Wild-type Agrobacterium strains harboring a tumor-inducing (Ti) plasmid are the causative agent of crown gall tumor disease in dicotyledonous plants (35). The transfer DNA (T-DNA) and virulence gene (vir) regions in the Ti plasmid are essential for tumorigenesis. The vir gene products nick the T-DNA region at its left border (LB) and right border (RB) and then transfer T-DNA into plant cells. T-DNA contains phytohormone synthesis genes, whose expression causes infected plants to suffer from unregulated growth (5, 26). The hairy-root-inducing (Ri) plasmid has a similar T-DNA system.

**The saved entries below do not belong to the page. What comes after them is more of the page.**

/-- The header examples of 95_test_vectors.md section 2.11 that are refused, and a missing file. -/
theorem test_rom_refused :
    parseRom none = .error .missingFile ∧
      parseRom (some [0x4E, 0x45, 0x53, 0x00, 1, 1, 0, 0, 0, 0, 0, 0, 0, 0, 0, 0]) = .error .badMagic ∧
      parseRom (some [0x4E, 0x45, 0x53, 0x1A, 1, 1]) = .error .shortFile ∧
      parseRom (some [0x4E, 0x45, 0x53, 0x1A, 1, 1, 0x20, 0, 0, 0, 0, 0, 0, 0, 0, 0]) =
        .error (.unsupportedMapper 0x02) ∧
      parseRom (some [0x4E, 0x45, 0x53, 0x1A, 1, 1, 0, 0x40, 0, 0, 0, 0, 0, 0, 0, 0]) =
        .error (.unsupportedMapper 0x40) ∧
      parseRom (some [0x4E, 0x45, 0x53, 0x1A, 0, 1, 0, 0, 0, 0, 0, 0, 0, 0, 0, 0]) = .error .noPrg := by
  decide

/-! ## Decoding: every constructor, from the words of R113

The first byte is bits 7:0. Operand bytes are 0x34 and 0x12, so an operand word is 0x1234 (R91). -/

theorem test_decode_lda :
    decodeTableWord 16 0x34A1 = some (.ldaIzx 0x34) ∧
      decodeTableWord 16 0x34A5 = some (.ldaZp0 0x34) ∧
      decodeTableWord 16 0x34A9 = some (.ldaImm 0x34) ∧
      decodeTableWord 24 0x1234AD = some (.ldaAbs 0x1234) ∧
      decodeTableWord 16 0x34B1 = some (.ldaIzy 0x34) ∧
      decodeTableWord 16 0x34B5 = some (.ldaZpx 0x34) ∧
      decodeTableWord 24 0x1234B9 = some (.ldaAby 0x1234) ∧
      decodeTableWord 24 0x1234BD = some (.ldaAbx 0x1234) := by decide

theorem test_decode_ldx :
    decodeTableWord 16 0x34A2 = some (.ldxImm 0x34) ∧
      decodeTableWord 16 0x34A6 = some (.ldxZp0 0x34) ∧
      decodeTableWord 24 0x1234AE = some (.ldxAbs 0x1234) ∧
      decodeTableWord 16 0x34B6 = some (.ldxZpy 0x34) ∧
      decodeTableWord 24 0x1234BE = some (.ldxAby 0x1234) := by decide

theorem test_decode_ldy :
    decodeTableWord 16 0x34A0 = some (.ldyImm 0x34) ∧
      decodeTableWord 16 0x34A4 = some (.ldyZp0 0x34) ∧
      decodeTableWord 24 0x1234AC = some (.ldyAbs 0x1234) ∧
      decodeTableWord 16 0x34B4 = some (.ldyZpx 0x34) ∧
      decodeTableWord 24 0x1234BC = some (.ldyAbx 0x1234) := by decide

theorem test_decode_sta :
    decodeTableWord 16 0x3481 = some (.staIzx 0x34) ∧
      decodeTableWord 16 0x3485 = some (.staZp0 0x34) ∧
      decodeTableWord 24 0x12348D = some (.staAbs 0x1234) ∧
      decodeTableWord 16 0x3491 = some (.staIzy 0x34) ∧
      decodeTableWord 16 0x3495 = some (.staZpx 0x34) ∧
      decodeTableWord 24 0x123499 = some (.staAby 0x1234) ∧
      decodeTableWord 24 0x12349D = some (.staAbx 0x1234) := by decide

theorem test_decode_stx :
    decodeTableWord 16 0x3486 = some (.stxZp0 0x34) ∧
      decodeTableWord 24 0x12348E = some (.stxAbs 0x1234) ∧
      decodeTableWord 16 0x3496 = some (.stxZpy 0x34) := by decide

theorem test_decode_sty :
    decodeTableWord 16 0x3484 = some (.styZp0 0x34) ∧
      decodeTableWord 24 0x12348C = some (.styAbs 0x1234) ∧
      decodeTableWord 16 0x3494 = some (.styZpx 0x34) := by decide

theorem test_decode_tax :
    decodeTableWord 8 0xAA = some .tax := by decide

theorem test_decode_tay :
    decodeTableWord 8 0xA8 = some .tay := by decide

theorem test_decode_txa :
    decodeTableWord 8 0x8A = some .txa := by decide

theorem test_decode_tya :
    decodeTableWord 8 0x98 = some .tya := by decide

theorem test_decode_tsx :
    decodeTableWord 8 0xBA = some .tsx := by decide

theorem test_decode_txs :
    decodeTableWord 8 0x9A = some .txs := by decide

theorem test_decode_adc :
    decodeTableWord 16 0x3461 = some (.adcIzx 0x34) ∧
      decodeTableWord 16 0x3465 = some (.adcZp0 0x34) ∧
      decodeTableWord 16 0x3469 = some (.adcImm 0x34) ∧
      decodeTableWord 24 0x12346D = some (.adcAbs 0x1234) ∧
      decodeTableWord 16 0x3471 = some (.adcIzy 0x34) ∧
      decodeTableWord 16 0x3475 = some (.adcZpx 0x34) ∧
      decodeTableWord 24 0x123479 = some (.adcAby 0x1234) ∧
      decodeTableWord 24 0x12347D = some (.adcAbx 0x1234) := by decide

theorem test_decode_sbc :
    decodeTableWord 16 0x34E1 = some (.sbcIzx 0x34) ∧
      decodeTableWord 16 0x34E5 = some (.sbcZp0 0x34) ∧
      decodeTableWord 16 0x34E9 = some (.sbcImm 0x34) ∧
      decodeTableWord 24 0x1234ED = some (.sbcAbs 0x1234) ∧
      decodeTableWord 16 0x34F1 = some (.sbcIzy 0x34) ∧
      decodeTableWord 16 0x34F5 = some (.sbcZpx 0x34) ∧
      decodeTableWord 24 0x1234F9 = some (.sbcAby 0x1234) ∧
      decodeTableWord 24 0x1234FD = some (.sbcAbx 0x1234) := by decide

theorem test_decode_cmp :
    decodeTableWord 16 0x34C1 = some (.cmpIzx 0x34) ∧
      decodeTableWord 16 0x34C5 = some (.cmpZp0 0x34) ∧
      decodeTableWord 16 0x34C9 = some (.cmpImm 0x34) ∧
      decodeTableWord 24 0x1234CD = some (.cmpAbs 0x1234) ∧
      decodeTableWord 16 0x34D1 = some (.cmpIzy 0x34) ∧
      decodeTableWord 16 0x34D5 = some (.cmpZpx 0x34) ∧
      decodeTableWord 24 0x1234D9 = some (.cmpAby 0x1234) ∧
      decodeTableWord 24 0x1234DD = some (.cmpAbx 0x1234) := by decide

theorem test_decode_cpx :
    decodeTableWord 16 0x34E0 = some (.cpxImm 0x34) ∧
      decodeTableWord 16 0x34E4 = some (.cpxZp0 0x34) ∧
      decodeTableWord 24 0x1234EC = some (.cpxAbs 0x1234) := by decide

theorem test_decode_cpy :
    decodeTableWord 16 0x34C0 = some (.cpyImm 0x34) ∧
      decodeTableWord 16 0x34C4 = some (.cpyZp0 0x34) ∧
      decodeTableWord 24 0x1234CC = some (.cpyAbs 0x1234) := by decide

theorem test_decode_inc :
    decodeTableWord 16 0x34E6 = some (.incZp0 0x34) ∧
      decodeTableWord 24 0x1234EE = some (.incAbs 0x1234) ∧
      decodeTableWord 16 0x34F6 = some (.incZpx 0x34) ∧
      decodeTableWord 24 0x1234FE = some (.incAbx 0x1234) := by decide

theorem test_decode_inx :
    decodeTableWord 8 0xE8 = some .inx := by decide

theorem test_decode_iny :
    decodeTableWord 8 0xC8 = some .iny := by decide

theorem test_decode_dec :
    decodeTableWord 16 0x34C6 = some (.decZp0 0x34) ∧
      decodeTableWord 24 0x1234CE = some (.decAbs 0x1234) ∧
      decodeTableWord 16 0x34D6 = some (.decZpx 0x34) ∧
      decodeTableWord 24 0x1234DE = some (.decAbx 0x1234) := by decide

theorem test_decode_dex :
    decodeTableWord 8 0xCA = some .dex := by decide

theorem test_decode_dey :
    decodeTableWord 8 0x88 = some .dey := by decide

theorem test_decode_and :
    decodeTableWord 16 0x3421 = some (.andIzx 0x34) ∧
      decodeTableWord 16 0x3425 = some (.andZp0 0x34) ∧
      decodeTableWord 16 0x3429 = some (.andImm 0x34) ∧
      decodeTableWord 24 0x12342D = some (.andAbs 0x1234) ∧
      decodeTableWord 16 0x3431 = some (.andIzy 0x34) ∧
      decodeTableWord 16 0x3435 = some (.andZpx 0x34) ∧
      decodeTableWord 24 0x123439 = some (.andAby 0x1234) ∧
      decodeTableWord 24 0x12343D = some (.andAbx 0x1234) := by decide

theorem test_decode_ora :
    decodeTableWord 16 0x3401 = some (.oraIzx 0x34) ∧
      decodeTableWord 16 0x3405 = some (.oraZp0 0x34) ∧
      decodeTableWord 16 0x3409 = some (.oraImm 0x34) ∧
      decodeTableWord 24 0x12340D = some (.oraAbs 0x1234) ∧
      decodeTableWord 16 0x3411 = some (.oraIzy 0x34) ∧
      decodeTableWord 16 0x3415 = some (.oraZpx 0x34) ∧
      decodeTableWord 24 0x123419 = some (.oraAby 0x1234) ∧
      decodeTableWord 24 0x12341D = some (.oraAbx 0x1234) := by decide

theorem test_decode_eor :
    decodeTableWord 16 0x3441 = some (.eorIzx 0x34) ∧
      decodeTableWord 16 0x3445 = some (.eorZp0 0x34) ∧
      decodeTableWord 16 0x3449 = some (.eorImm 0x34) ∧
      decodeTableWord 24 0x12344D = some (.eorAbs 0x1234) ∧
      decodeTableWord 16 0x3451 = some (.eorIzy 0x34) ∧
      decodeTableWord 16 0x3455 = some (.eorZpx 0x34) ∧
      decodeTableWord 24 0x123459 = some (.eorAby 0x1234) ∧
      decodeTableWord 24 0x12345D = some (.eorAbx 0x1234) := by decide

theorem test_decode_bit :
    decodeTableWord 16 0x3424 = some (.bitZp0 0x34) ∧
      decodeTableWord 24 0x12342C = some (.bitAbs 0x1234) := by decide

theorem test_decode_asl :
    decodeTableWord 16 0x3406 = some (.aslZp0 0x34) ∧
      decodeTableWord 8 0x0A = some .aslAcc ∧
      decodeTableWord 24 0x12340E = some (.aslAbs 0x1234) ∧
      decodeTableWord 16 0x3416 = some (.aslZpx 0x34) ∧
      decodeTableWord 24 0x12341E = some (.aslAbx 0x1234) := by decide

theorem test_decode_lsr :
    decodeTableWord 16 0x3446 = some (.lsrZp0 0x34) ∧
      decodeTableWord 8 0x4A = some .lsrAcc ∧
      decodeTableWord 24 0x12344E = some (.lsrAbs 0x1234) ∧
      decodeTableWord 16 0x3456 = some (.lsrZpx 0x34) ∧
      decodeTableWord 24 0x12345E = some (.lsrAbx 0x1234) := by decide

theorem test_decode_rol :
    decodeTableWord 16 0x3426 = some (.rolZp0 0x34) ∧
      decodeTableWord 8 0x2A = some .rolAcc ∧
      decodeTableWord 24 0x12342E = some (.rolAbs 0x1234) ∧
      decodeTableWord 16 0x3436 = some (.rolZpx 0x34) ∧
      decodeTableWord 24 0x12343E = some (.rolAbx 0x1234) := by decide

theorem test_decode_ror :
    decodeTableWord 16 0x3466 = some (.rorZp0 0x34) ∧
      decodeTableWord 8 0x6A = some .rorAcc ∧
      decodeTableWord 24 0x12346E = some (.rorAbs 0x1234) ∧
      decodeTableWord 16 0x3476 = some (.rorZpx 0x34) ∧
      decodeTableWord 24 0x12347E = some (.rorAbx 0x1234) := by decide

theorem test_decode_jmp :
    decodeTableWord 24 0x12344C = some (.jmpAbs 0x1234) ∧
      decodeTableWord 24 0x12346C = some (.jmpInd 0x1234) := by decide

theorem test_decode_jsr :
    decodeTableWord 24 0x123420 = some (.jsr 0x1234) := by decide

theorem test_decode_rts :
    decodeTableWord 8 0x60 = some .rts := by decide

theorem test_decode_bcc :
    decodeTableWord 16 0x3490 = some (.bcc 0x34) := by decide

theorem test_decode_bcs :
    decodeTableWord 16 0x34B0 = some (.bcs 0x34) := by decide

theorem test_decode_beq :
    decodeTableWord 16 0x34F0 = some (.beq 0x34) := by decide

theorem test_decode_bne :
    decodeTableWord 16 0x34D0 = some (.bne 0x34) := by decide

theorem test_decode_bmi :
    decodeTableWord 16 0x3430 = some (.bmi 0x34) := by decide

theorem test_decode_bpl :
    decodeTableWord 16 0x3410 = some (.bpl 0x34) := by decide

theorem test_decode_bvc :
    decodeTableWord 16 0x3450 = some (.bvc 0x34) := by decide

theorem test_decode_bvs :
    decodeTableWord 16 0x3470 = some (.bvs 0x34) := by decide

theorem test_decode_pha :
    decodeTableWord 8 0x48 = some .pha := by decide

theorem test_decode_php :
    decodeTableWord 8 0x08 = some .php := by decide

theorem test_decode_pla :
    decodeTableWord 8 0x68 = some .pla := by decide

theorem test_decode_plp :
    decodeTableWord 8 0x28 = some .plp := by decide

theorem test_decode_clc :
    decodeTableWord 8 0x18 = some .clc := by decide

theorem test_decode_sec :
    decodeTableWord 8 0x38 = some .sec := by decide

theorem test_decode_cli :
    decodeTableWord 8 0x58 = some .cli := by decide

theorem test_decode_sei :
    decodeTableWord 8 0x78 = some .sei := by decide

theorem test_decode_cld :
    decodeTableWord 8 0xD8 = some .cld := by decide

theorem test_decode_sed :
    decodeTableWord 8 0xF8 = some .sed := by decide

theorem test_decode_clv :
    decodeTableWord 8 0xB8 = some .clv := by decide

theorem test_decode_nop :
    decodeTableWord 8 0xEA = some .nop := by decide

theorem test_decode_brk :
    decodeTableWord 8 0x00 = some .brk := by decide

theorem test_decode_rti :
    decodeTableWord 8 0x40 = some .rti := by decide

/-- One word of each family written out bit by bit: LDA #$80, ADC #$01, ROR A, JMP ($02FF), BRK, and a word whose opcode
byte is reserved. -/
theorem test_decode_bits :
    decodeTableWord 16 0b10000000_10101001 = some (.ldaImm 0x80) ∧
      decodeTableWord 16 0b00000001_01101001 = some (.adcImm 0x01) ∧
      decodeTableWord 8 0b01101010 = some .rorAcc ∧
      decodeTableWord 24 0b00000010_11111111_01101100 = some (.jmpInd 0x02FF) ∧
      decodeTableWord 8 0b00000000 = some .brk ∧ decodeTableWord 8 0b00000010 = none := by decide

/-! ## The worked examples of 95_test_vectors.md sections 2.2 to 2.6, at most two for an instruction -/

/-- The registers A, X, Y, SP, P, PC. -/
def regs (a x y sp p : Byte) (pc : Word) : Cpu :=
  { a := a, x := x, y := y, sp := sp, p := p, pc := pc, cycles := 0, adr := 0 }

/-- The default start of the vectors: NROM with one bank, the bytes at PC, the vectors 0x9100, 0x8000, 0x9000, and the
given registers and RAM bytes. -/
def start (bytes : List Byte) (c : Cpu) (ram : Mem 8) : State :=
  let cart := { State.reset.cart with prg := [(0x3FFB, 0x91), (0x3FFD, 0x80), (0x3FFF, 0x90)] }
  placeBytes c.pc bytes { State.reset with cpu := c, bus := { State.reset.bus with ram := ram }, cart := cart }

The binary vector system (11) is widely used for Agrobacterium-mediated transformation. Binary vectors are small plasmids with a cloning site and a selectable marker gene between LB and RB (2). To ensure transformation without tumorigenicity, Agrobacterium strains used for transformation contain a modified Ti plasmid, which lacks T-DNA (disarmed) but retains the entire vir region. Unfortunately, only a small number of Ti plasmids have been disarmed.

Most pathogenic Agrobacterium strains are classified into three species: Agrobacterium tumefaciens (biovar 1, Rhizobium radiobacter), Agrobacterium rhizogenes (biovar 2, Rhizobium rhizogenes), and Agrobacterium vitis (biovar 3, Rhizobium vitis) (33). The genomic organizations of the Agrobacterium species are diverse (25, 27, 29). Pathogenic strains of each species are variable (1), and some of them might be potentially more effective for transformation than the strains used previously. For instance, Agrobacterium strain KAT23 causes tumors in legume plants, including common bean and soybean, very effectively (34). Disarmed Ti or Ri plasmids are either chosen from mutants or created by homologous recombination with a plasmid designed for this purpose (12, 16, 17). Both methods require either extensive screening or knowledge of structural and functional information for the plasmids. However, the large size of Ti and Ri plasmids, approximately 200 kbp, makes structural analysis and modification difficult. Complete nucleotide sequences of several Ti and Ri plasmids (for example, pTi-SAKURA, pTiC58, and pRi1724) have been reported (9, 14, 24, 26, 31). Accumulation of such nucleotide sequence information makes targeted replacement easier than it was previously. However, the large size of T-DNA obstructs the double crossover in the removal process during engineering. In addition to Ti plasmids, chromosomal virulence genes are necessary for plant transformation. It has been pointed out that combining a Ti plasmid with certain chromosomal backgrounds can markedly influence virulence (8). Thus, transfer of large plasmids to various Agrobacterium strains is another important engineering step, which is still not easy for researchers who are not familiar with Agrobacterium biology.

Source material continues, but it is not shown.